A deputada federal Erika Hilton (PSOL-SP) protocolou neste domingo (23) uma notícia-crime no Supremo Tribunal Federal (STF) contra o deputado Nikolas Ferreira (PL-MG). A representação, encaminhada ao ministro Alexandre de Moraes, aponta possível descumprimento de decisão judicial durante visita do parlamentar ao ex-presidente Jair Bolsonaro, que cumpre prisão cautelar domiciliar desde agosto.

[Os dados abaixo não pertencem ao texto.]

-- ==== Sys2Proof/Proofs/ActiveEpoch.lean ====
section
/-! SUPPORT. What every row does to the active epoch and the pending schedule, operation by operation, and O58 (R121, R124
to R128, R166 to R168, R176). -/

namespace Sys2Proof.Safety

open Sys2Proof.Machine

/-- A schedule is pending in RUNNING alone (R131). -/
theorem StartUpOrder.schedule_none {s : State} (hs : StartUpOrder s) (hp : s.life.phase ≠ .running) :
    s.time.schedule = none := by
  obtain ⟨-, -, -, -, h, -⟩ := hs.noService hp
  exact h

end Sys2Proof.Safety

namespace Sys2Proof.Machine

open Sys2Proof.Safety

/-! ### The events of the active epoch -/

/-- What one event of the part does to the active epoch and the pending schedule, where it takes no epoch anew. -/
inductive EpochEvent (t : TimeUnit) : TimeUnit → Prop
  /-- Nothing. -/
  | kept {u} : u.epoch = t.epoch → u.schedule = t.schedule → EpochEvent t u
  /-- A schedule above the active epoch is accepted (R125). -/
  | scheduled {u} (p : Schedule) : t.epoch < p.epoch → p.countdown ≠ 0#16 → u.epoch = t.epoch → u.schedule = some p →
      EpochEvent t u
  /-- The pending schedule is counted down, and not to 0 (R121, R126). -/
  | counted {u} (p : Schedule) : t.schedule = some p → 1#16 < p.countdown → u.epoch = t.epoch →
      u.schedule = some { p with countdown := p.countdown - 1#16 } → EpochEvent t u
  /-- The pending schedule is cancelled (R128). -/
  | cancelled {u} : u.epoch = t.epoch → u.schedule = none → EpochEvent t u
  /-- The pending epoch becomes the active one (R127, R128). -/
  | switched {u} (p : Schedule) : t.schedule = some p → u.epoch = p.epoch → u.schedule = none → EpochEvent t u

theorem EpochEvent.of_eq {t u : TimeUnit} (h : u = t) : EpochEvent t u := h ▸ .kept rfl rfl

/-- What `ScheduleAhead` says, of the Time Unit alone (R125). -/
def TimeUnit.Ahead (t : TimeUnit) : Prop := ∀ p, t.schedule = some p → t.epoch < p.epoch ∧ p.countdown ≠ 0#16

theorem scheduleAhead_iff (s : State) : ScheduleAhead s ↔ s.time.Ahead := .rfl

theorem TimeUnit.Ahead.of_none {t : TimeUnit} (h : t.schedule = none) : t.Ahead := fun p hp => by simp [h] at hp

/-- A schedule ahead of the active epoch stays ahead, and the epoch never falls. -/
theorem TimeUnit.Ahead.event {t u : TimeUnit} (h : EpochEvent t u) (ht : t.Ahead) : u.Ahead ∧ t.epoch ≤ u.epoch := by
  cases h with
  | kept he hs => exact ⟨fun p hp => he ▸ ht p (hs ▸ hp), he ▸ BitVec.le_refl _⟩
  | scheduled p hlt hne he hs =>
    refine ⟨fun q hq => ?_, he ▸ BitVec.le_refl _⟩
    cases hs.symm.trans hq
    exact ⟨he ▸ hlt, hne⟩
  | counted p hp hgt he hs =>
    refine ⟨fun q hq => ?_, he ▸ BitVec.le_refl _⟩
    cases hs.symm.trans hq
    refine ⟨he ▸ (ht p hp).1, ?_⟩
    show p.countdown - 1#16 ≠ 0#16
    bv_omega
  | cancelled he hs => exact ⟨.of_none hs, he ▸ BitVec.le_refl _⟩
  | switched p hp he hs => exact ⟨.of_none hs, he ▸ BitVec.le_of_lt (ht p hp).1⟩

/-- Events of the active epoch one after another, as the beats of one write cause them (R142). -/
abbrev EpochRun : TimeUnit → TimeUnit → Prop := Relation.ReflTransGen EpochEvent

theorem TimeUnit.Ahead.run {t u : TimeUnit} (h : EpochRun t u) (ht : t.Ahead) : u.Ahead ∧ t.epoch ≤ u.epoch := by
  induction h with
  | refl => exact ⟨ht, BitVec.le_refl _⟩
  | tail _ he ih =>
    obtain ⟨hu, hle⟩ := ih
    obtain ⟨hv, hle'⟩ := hu.event he
    exact ⟨hv, BitVec.le_trans hle hle'⟩

/-! ### Slot commands and shadows -/

theorem State.carrySlot_time (cmd : SlotCmd) (r : SlotRef) (c : SlotCtx) (s : State) :
    (s.carrySlot cmd r c).time = s.time := by
  cases cmd with
  | arm => simp only [State.carrySlot, State.carryArm]; split <;> rfl
  | abort => simp only [State.carrySlot, State.carryAbort]; (repeat' split) <;> rfl
  | _ => rfl

theorem State.takeSlotCommand_time (i : Initiator) (r : SlotRef) (cmd : Option SlotCmd) (upper : BitVec 56)
    (s : State) : (s.takeSlotCommand i r cmd upper).time = s.time := by
  simp only [State.takeSlotCommand]
  split
  · rfl
  · split
    · simp only [State.refuseSlot]; split <;> rfl
    · exact s.carrySlot_time _ _ _
    · rfl

theorem State.shadowInbound_time (r : SlotRef) (w : Fin 4) (b : WriteBeat) (s : State) :
    (s.shadowInbound r w b).time = s.time := by
  simp only [State.shadowInbound]; (repeat' split) <;> rfl

theorem State.shadowPayload_time (r : SlotRef) (w : Fin 4) (b : WriteBeat) (s : State) :
    (s.shadowPayload r w b).time = s.time := by
  simp only [State.shadowPayload]; (repeat' split) <;> rfl

theorem State.deadline_time (r : SlotRef) (c : SlotCtx) (s : State) : (s.deadline r c).time = s.time := by
  simp only [State.deadline]; (repeat' split) <;> rfl

/-! ### The import area -/

theorem State.captureBlob_time (w : Nat) (b : WriteBeat) (s : State) : (s.captureBlob w b).time = s.time := by
  simp only [State.captureBlob]; (repeat' split) <;> rfl

theorem State.placeUnlessTaken_time (cmd : ImportCmd) (kind : ImportKind) (h : Block) (s : State) :
    (s.placeUnlessTaken cmd kind h).time = s.time := by
  simp only [State.placeUnlessTaken]; (repeat' split) <;> rfl

theorem State.carryImport_time (cmd : ImportCmd) (upper : BitVec 56) (s : State) :
    (s.carryImport cmd upper).time = s.time := by
  cases cmd with
  | loadPlain =>
    simp only [State.carryImport, State.carryLoadPlain]
    split
    · rfl
    · exact s.placeUnlessTaken_time _ _ _
  | load =>
    simp only [State.carryImport, State.carryLoad]
    repeat' split
    · rfl
    · rfl
    · exact s.placeUnlessTaken_time _ _ _
  | revoke => simp only [State.carryImport, State.carryRevoke]; (repeat' split) <;> rfl
  | erase => simp only [State.carryImport, State.carryErase]; (repeat' split) <;> rfl
  | inquire => rfl
  | setReader => simp only [State.carryImport, State.carrySetReader]; split <;> rfl
  | fieldLock => simp only [State.carryImport, State.carryFieldLock]; (repeat' split) <;> rfl
  | zeroize => simp [State.carryImport, State.carryZeroize]

theorem State.takeImportCommand_time (code : Byte) (upper : BitVec 56) (s : State) :
    (s.takeImportCommand code upper).time = s.time := by
  simp only [State.takeImportCommand]
  split
  · rfl
  · split
    · rfl
    · exact s.carryImport_time _ upper
    · rfl

/-! ### The settings -/

theorem State.writeHold_time (w : Word) (s : State) : (s.writeHold w).time = s.time := by
  simp only [State.writeHold]
  repeat' split
  · rfl
  · simp [State.setHold]
  · rfl

/-- A countdown of 0 is taken as 1 (R125). -/
theorem scheduleOf_countdown_ne (w : Word) : (scheduleOf w).countdown ≠ 0#16 := by
  simp only [scheduleOf]
  split
  · decide
  next h => exact h

theorem EpochEvent.writeSchedule (w : Word) (s : State) : EpochEvent s.time (s.writeSchedule w).time := by
  simp only [State.writeSchedule]
  split
  next h => exact .scheduled (scheduleOf w) h (scheduleOf_countdown_ne w) rfl rfl
  next => exact .kept rfl rfl

theorem EpochEvent.writeEpochControl (w : Word) (s : State) : EpochEvent s.time (s.writeEpochControl w).time := by
  simp only [State.writeEpochControl, State.switchNow]
  repeat' split
  next p hp => exact .switched p hp rfl rfl
  · exact .of_eq rfl
  · exact .cancelled rfl rfl
  · exact .of_eq rfl

theorem EpochEvent.writeStatus (word : StatusWord) (w : Word) (s : State) :
    EpochEvent s.time (s.writeStatus word w).time := by
  simp only [State.writeStatus]
  split
  · cases word with
    | epoch => exact .writeSchedule w s
    | epochControl => exact .writeEpochControl w s
    | hold => exact .of_eq (s.writeHold_time w)
    | causes => refine .of_eq ?_; simp only [State.applySetting, State.clearCauses]; split <;> rfl
    | _ => exact .kept rfl rfl
  · exact .of_eq rfl

/-! ### Beats, and the rows that are one beat -/

theorem EpochEvent.applyBeat (i : Initiator) (p : Place) (b : WriteBeat) (s : State) :
    EpochEvent s.time (s.applyBeat i p b).time := by
  cases p with
  | memory => exact .of_eq rfl
  | slot r word =>
    simp only [State.applyBeat]
    repeat' split
    · exact .of_eq (s.shadowInbound_time r _ b)
    · exact .of_eq (s.shadowPayload_time r _ b)
    · exact .of_eq (s.takeSlotCommand_time i r _ _)
    · exact .of_eq rfl
  | status word => exact .writeStatus word b.data s
  | importArea word =>
    simp only [State.applyBeat]
    split
    · exact .of_eq (s.takeImportCommand_time _ _)
    · exact .of_eq (s.captureBlob_time _ b)

theorem EpochRun.applyBeats (i : Initiator) (l : List (Place × WriteBeat)) (s : State) :
    EpochRun s.time (State.applyBeats i l s).time := by
  induction l generalizing s with
  | nil => exact .refl
  | cons pb l ih => exact .head (.applyBeat i pb.1 pb.2 s) (ih _)

theorem EpochEvent.slotBeat {r : SlotRef} {offset : Nat} {b : WriteBeat} {act : State → State} {s : State}
    (h : (act s).time = s.time) : EpochEvent s.time (s.slotBeat r offset b act).time := by
  simp only [State.slotBeat]
  split
  · exact .of_eq rfl
  · exact .of_eq h

theorem EpochEvent.controlBeat {offset : Nat} {b : WriteBeat} {act : State → State} {s : State}
    (h : EpochEvent s.time (act s).time) : EpochEvent s.time (s.controlBeat offset b act).time := by
  simp only [State.controlBeat]
  split
  · exact .of_eq rfl
  · exact h

/-! ### The engine -/

theorem State.deliverVerify_time (r : SlotRef) (g : BitVec 8) (res : VerifyResult) (c : SlotCtx) (s : State) :
    (s.deliverVerify r g res c).time = s.time := by
  cases res with
  | authenticated =>
    simp only [State.deliverVerify, State.deliverClass]
    repeat' split
    all_goals rfl
  | badMac => rfl
  | keyReason reason => rfl

theorem State.deliverSeal_time (r : SlotRef) (key : Option Block) (c : SlotCtx) (s : State) :
    (s.deliverSeal r key c).time = s.time := by cases key <;> rfl

/-- The completion of a slot job leaves the Time Unit where its delivery does (R45). -/
theorem State.completeSlotJob_time {r : SlotRef} {discard : Bool} {deliver : SlotCtx → State → State} {s : State}
    (hd : ∀ c t, (deliver c t).time = t.time) : (s.completeSlotJob r discard deliver).time = s.time := by
  simp only [State.completeSlotJob]
  repeat' split
  · rfl
  · rfl
  · rfl
  · rfl
  · exact hd _ s.idleEngine
  · rfl

theorem State.takeSlotJob_time (r : SlotRef) (rest : List SlotRef) (s : State) :
    (s.takeSlotJob r rest).time = s.time := by
  simp only [State.takeSlotJob]
  split
  · rfl
  · split
    · rfl
    · split
      · exact State.completeSlotJob_time fun c t => t.deliverVerify_time r _ _ c
      · rfl
    · split
      · exact State.completeSlotJob_time fun c t => t.deliverSeal_time r none c
      · rfl

theorem State.arbitrate_time (s : State) : s.arbitrate.time = s.time := by
  simp only [State.arbitrate]
  repeat' split
  · rfl
  · rfl
  · exact s.takeSlotJob_time _ _
  · exact s.takeSlotJob_time _ _
  · rfl

theorem execEngineTakeJob_time {s t : State} (h : execEngineTakeJob s = .next t) : t.time = s.time := by
  simp only [execEngineTakeJob] at h
  split at h <;> cases h
  · exact s.arbitrate_time
  · rfl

A denúncia se baseia em imagens divulgadas pela Rede Globo que mostram Nikolas utilizando o próprio celular na residência do ex-presidente, na sexta-feira (21). De acordo com Hilton, o ato viola determinação da petição PET 14.129/DF, que proíbe o uso de celulares por terceiros na presença de Bolsonaro. “O uso do aparelho, nestas condições, desobedece expressamente a determinação judicial”, afirmou a deputada.

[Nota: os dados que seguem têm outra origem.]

theorem step_keeps_dec_inputs {s t : State} (hstep : step s = .next t) (hbusy : s.dec.ctl.state = .busy) :
    t.decIn = s.decIn ∧ t.dec.inSize = s.dec.inSize := by
  obtain ⟨r, heffect⟩ := step_effect hstep
  cases heffect with
  | slot _ _ ran => exact ⟨ran.done.only.decIn, ran.done.keeps.inSize⟩
  | overrun _ _ overran => exact ⟨overran.only.decIn, overran.keeps.inSize⟩
  | encode =>
    obtain ⟨honly, -⟩ := State.encStep_frame { s with agenda := r }
    exact ⟨honly.decIn, congrArg (·.inSize) honly.dec⟩
  | idle => exact ⟨rfl, rfl⟩
  | host next effect => exact effect.dec_inputs hbusy

theorem step_keeps_enc_inputs {s t : State} (hstep : step s = .next t) (hbusy : s.enc.ctl.state = .busy) :
    t.encPix = s.encPix ∧ SameSetup s.enc t.enc := by
  obtain ⟨r, heffect⟩ := step_effect hstep
  cases heffect with
  | slot _ _ ran => exact ⟨ran.done.only.encPix, .of_eq ran.done.only.enc⟩
  | overrun _ _ overran => exact ⟨overran.only.encPix, .of_eq overran.only.enc⟩
  | encode =>
    obtain ⟨honly, -⟩ := State.encStep_frame { s with agenda := r }
    exact ⟨honly.encPix, (State.encStep_keeps { s with agenda := r }).sameSetup⟩
  | idle => exact ⟨rfl, .refl _⟩
  | host next effect => exact effect.enc_inputs hbusy

/-- Settles O49: every kind of event keeps the inputs of a BUSY engine; a write to an input space is refused, or is one write
of the memory. -/
theorem inputsAreFixedDuringAPass : Obligations.InputsAreFixedDuringAPass := by
  unfold Obligations.InputsAreFixedDuringAPass
  refine ⟨fun s t hstep => ⟨step_keeps_dec_inputs hstep, fun hbusy => ?_⟩, fun s rest k b px =>
    ⟨fun hnext => ?_, fun hnext => ?_⟩⟩
  · obtain ⟨hpix, hsetup⟩ := step_keeps_enc_inputs hstep hbusy
    exact ⟨hpix, hsetup.pixLen, hsetup.width, hsetup.height, hsetup.channels, hsetup.colorspace⟩
  · rw [step_host s _ rest hnext]
    exact ⟨fun hbusy => if_pos hbusy, fun hidle => ⟨_, if_neg hidle, fun a => Memory.read_write _ _ _ _⟩⟩
  · rw [step_host s _ rest hnext]
    exact ⟨fun hbusy => if_pos hbusy, fun hidle => ⟨_, if_neg hidle, fun j => Memory.readPixel_writePixel _ _ _ _⟩⟩

/-! ### What stays when no pass runs -/

/-- A host operation other than START leaves a DEC that is not BUSY as it is, but for the size register. -/
theorem HostEffect.dec_rests {s t : State} {op : HostOp} (h : HostEffect s op t) (hidle : s.dec.ctl.state ≠ .busy)
    (hstart : ∀ v, op = .writeReg .dec 0 v → v.toNat % 256 ≠ 1) :
    t.dec = { s.dec with inSize := t.dec.inSize } ∧ t.decOut = s.decOut := by
  cases h with
  | startDec _ cmd => exact absurd ((lowByte_eq_iff _ _).mp cmd) (hstart _ rfl)
  | startEnc =>
    obtain ⟨honly, -⟩ := s.encStart_frame
    rw [honly.dec]
    exact ⟨rfl, honly.decOut⟩
  | abortDec busy => exact absurd busy hidle
  | _ => exact ⟨rfl, rfl⟩

/-- The status, the pass-local registers and the output space of ENC (60_exceptions R208). -/
structure EncRests (s t : State) : Prop where
  ctl : t.enc.ctl = s.enc.ctl
  px : t.enc.px = s.enc.px
  pxPrev : t.enc.pxPrev = s.enc.pxPrev
  run : t.enc.run = s.enc.run
  i : t.enc.i = s.enc.i
  n : t.enc.n = s.enc.n
  cache : t.enc.cache = s.enc.cache
  encBytes : t.encBytes = s.encBytes

theorem EncRests.of_agenda {s t : State} {r : List Event} (h : EncRests { s with agenda := r } t) : EncRests s t :=
  ⟨h.ctl, h.px, h.pxPrev, h.run, h.i, h.n, h.cache, h.encBytes⟩

theorem DecOnly.encRests {s t : State} (h : DecOnly s t) : EncRests s t := by
  refine ⟨?_, ?_, ?_, ?_, ?_, ?_, ?_, h.encBytes⟩ <;> rw [h.enc]

/-- A host operation other than START leaves an ENC that is not BUSY as it is, but for the registers the host writes. -/
theorem HostEffect.enc_rests {s t : State} {op : HostOp} (h : HostEffect s op t) (hidle : s.enc.ctl.state ≠ .busy)
    (hstart : ∀ v, op = .writeReg .enc 0 v → v.toNat % 256 ≠ 1) : EncRests s t := by
  cases h with
  | startDec => exact s.decStart_frame.1.encRests
  | startEnc _ cmd => exact absurd ((lowByte_eq_iff _ _).mp cmd) (hstart _ rfl)
  | abortEnc busy => exact absurd busy hidle
  | _ => exact ⟨rfl, rfl, rfl, rfl, rfl, rfl, rfl, rfl⟩

/-- Settles O55: an engine that is not BUSY takes no step of its own, the other engine's steps leave it, and so does every host
operation but START. -/
theorem onlyStartLeavesAnEndedPass : Obligations.OnlyStartLeavesAnEndedPass := by
  unfold Obligations.OnlyStartLeavesAnEndedPass
  intro s t hstep
  obtain ⟨r, heffect⟩ := step_effect hstep
  refine ⟨fun hidle hstart => ?_, fun hidle hstart => ?_⟩
  · cases heffect with
    | slot busy => exact absurd busy hidle
    | overrun busy => exact absurd busy hidle
    | encode =>
      obtain ⟨honly, -⟩ := State.encStep_frame { s with agenda := r }
      rw [honly.dec]
      exact ⟨rfl, honly.decOut⟩
    | idle => exact ⟨rfl, rfl⟩
    | host next effect => exact effect.dec_rests hidle fun v hop => hstart v r (hop ▸ next)
  · have hrests : EncRests s t := by
      cases heffect with
      | slot _ _ ran => exact ran.done.only.encRests.of_agenda
      | overrun _ _ overran => exact overran.only.encRests.of_agenda
      | encode busy => exact absurd busy hidle
      | idle => exact ⟨rfl, rfl, rfl, rfl, rfl, rfl, rfl, rfl⟩
      | host next effect => exact (effect.enc_rests hidle fun v hop => hstart v r (hop ▸ next)).of_agenda
    exact ⟨hrests.ctl, hrests.px, hrests.pxPrev, hrests.run, hrests.i, hrests.n, hrests.cache, hrests.encBytes⟩

end Sys2Proof.Machine
end

section
/-! The pixel step of the encoder as one inductive relation, a case per path (43_encoder R172 to R181). -/

namespace Sys2Proof.Machine

section Encoded
variable (s : State) (px : Pixel) (bs : List Byte) (run : BitVec 6) (cache : Cache)

@[simp] theorem State.encoded_enc : (s.encoded px bs run cache).enc =
    { s.enc with
      ctl := { s.enc.ctl with outCount := s.enc.ctl.outCount + BitVec.ofNat 32 bs.length }
      px := px, pxPrev := px, i := s.enc.i + 1, run := run, cache := cache } := by rw [State.encoded_eq]

end Encoded

/-- What a pixel step does: a run pixel is counted, or counted and flushed; a changed pixel hits the cache or misses it. -/
inductive PixelEffect (s : State) : State → Prop where
  | counted (same : Memory.readPixel s.encPix s.enc.i.toNat = s.enc.pxPrev) (below : s.enc.run + 1 ≠ runMax)
      (more : s.enc.i ≠ s.enc.n - 1) : PixelEffect s (s.encoded s.enc.pxPrev [] (s.enc.run + 1) s.enc.cache)
  | flushed (same : Memory.readPixel s.encPix s.enc.i.toNat = s.enc.pxPrev) :
      PixelEffect s (s.encoded s.enc.pxPrev (encode (.run s.enc.run)) 0 s.enc.cache)
  | hit {px : Pixel} (read : Memory.readPixel s.encPix s.enc.i.toNat = px) (changed : px ≠ s.enc.pxPrev)
      (held : Cache.lookup s.enc.cache (slotOf s.cfg.hashW px) = px) :
      PixelEffect s (s.encoded px (pendingBytes s.enc.run ++ encode (.index (slotOf s.cfg.hashW px))) 0 s.enc.cache)
  | miss {px : Pixel} (read : Memory.readPixel s.encPix s.enc.i.toNat = px) (changed : px ≠ s.enc.pxPrev) :
      PixelEffect s (s.encoded px (pendingBytes s.enc.run ++ encode (selectOnMiss px s.enc.pxPrev)) 0
        (Cache.update s.enc.cache s.cfg.hashW px))

theorem State.pixelStep_effect (s : State) : PixelEffect s s.pixelStep := by
  by_cases hsame : Memory.readPixel s.encPix s.enc.i.toNat = s.enc.pxPrev
  · rw [State.pixelStep_run s hsame]
    split_ifs with hflush
    · exact .flushed hsame
    · rw [not_or] at hflush
      exact .counted hsame hflush.1 hflush.2
  · rw [State.pixelStep_changed s _ rfl hsame]
    split_ifs with hhit
    · exact .hit rfl hsame ((Cache.hit_iff _ _ _).mp hhit)
    · exact .miss rfl hsame

end Sys2Proof.Machine
end

section
/-! The invariant of the block (10_state, 40_hash_cache R108, 42_decoder R155, 43_encoder R186, R187): it holds after reset, and
every kind of step keeps it. -/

Em publicação nas redes sociais, Erika Hilton também associou o comportamento do deputado a uma possível colaboração em tentativa de fuga do ex-presidente, ocorrida na mesma data. “A conduta descumpre ordem judicial e aponta para possível instigação ou auxílio ao plano de evasão”, disse. Ela pede ainda que o STF determine a busca e apreensão do celular de Nikolas para preservação de provas.
Defesa de Nikolas Ferreira
Nikolas Ferreira negou qualquer irregularidade e afirmou que não foi informado sobre restrições ao uso de celular durante a visita. Segundo ele, “não houve comunicação prévia de qualquer restrição ao uso de celular, nem por parte do Judiciário, nem pelos agentes responsáveis pela fiscalização, durante a visita”.
O parlamentar também criticou a forma como o episódio foi registrado, classificando como abusivo o uso de drone pela emissora que captou as imagens. Para Nikolas, o procedimento configura uma “invasão grave de privacidade” em um “ambiente privado”. Ele afirmou ainda que a ação da imprensa é “totalmente incompatível com qualquer padrão mínimo de ética jornalística” e que o episódio revela mais sobre a “conduta invasiva da emissora” do que sobre quem foi filmado, “clandestinamente”.
A visita de Nikolas ocorreu um dia antes de Bolsonaro tentar abrir sua tornozeleira eletrônica com um ferro de solda, o que levou Moraes a decretar sua prisão preventiva por risco concreto de fuga.
Bolsonaro foi preso pela Polícia Federal no sábado (22). Na decisão, Moraes citou ainda o monitoramento anormal feito por apoiadores convocados por Flávio Bolsonaro nas proximidades da residência onde o ex-presidente cumpria prisão domiciliar.
Durante audiência de custódia realizada neste domingo (23), Bolsonaro afirmou ter tido uma “alucinação” de que a tornozeleira continha algum tipo de escuta. Ele disse ter agido movido por “certa paranoia”, resultado, segundo sua versão, da combinação de medicamentos prescritos por diferentes médicos.
A investigação agora segue no STF, que deverá analisar o pedido de Hilton e avaliar se houve, de fato, descumprimento das medidas cautelares impostas ao ex-presidente e eventual participação de terceiros.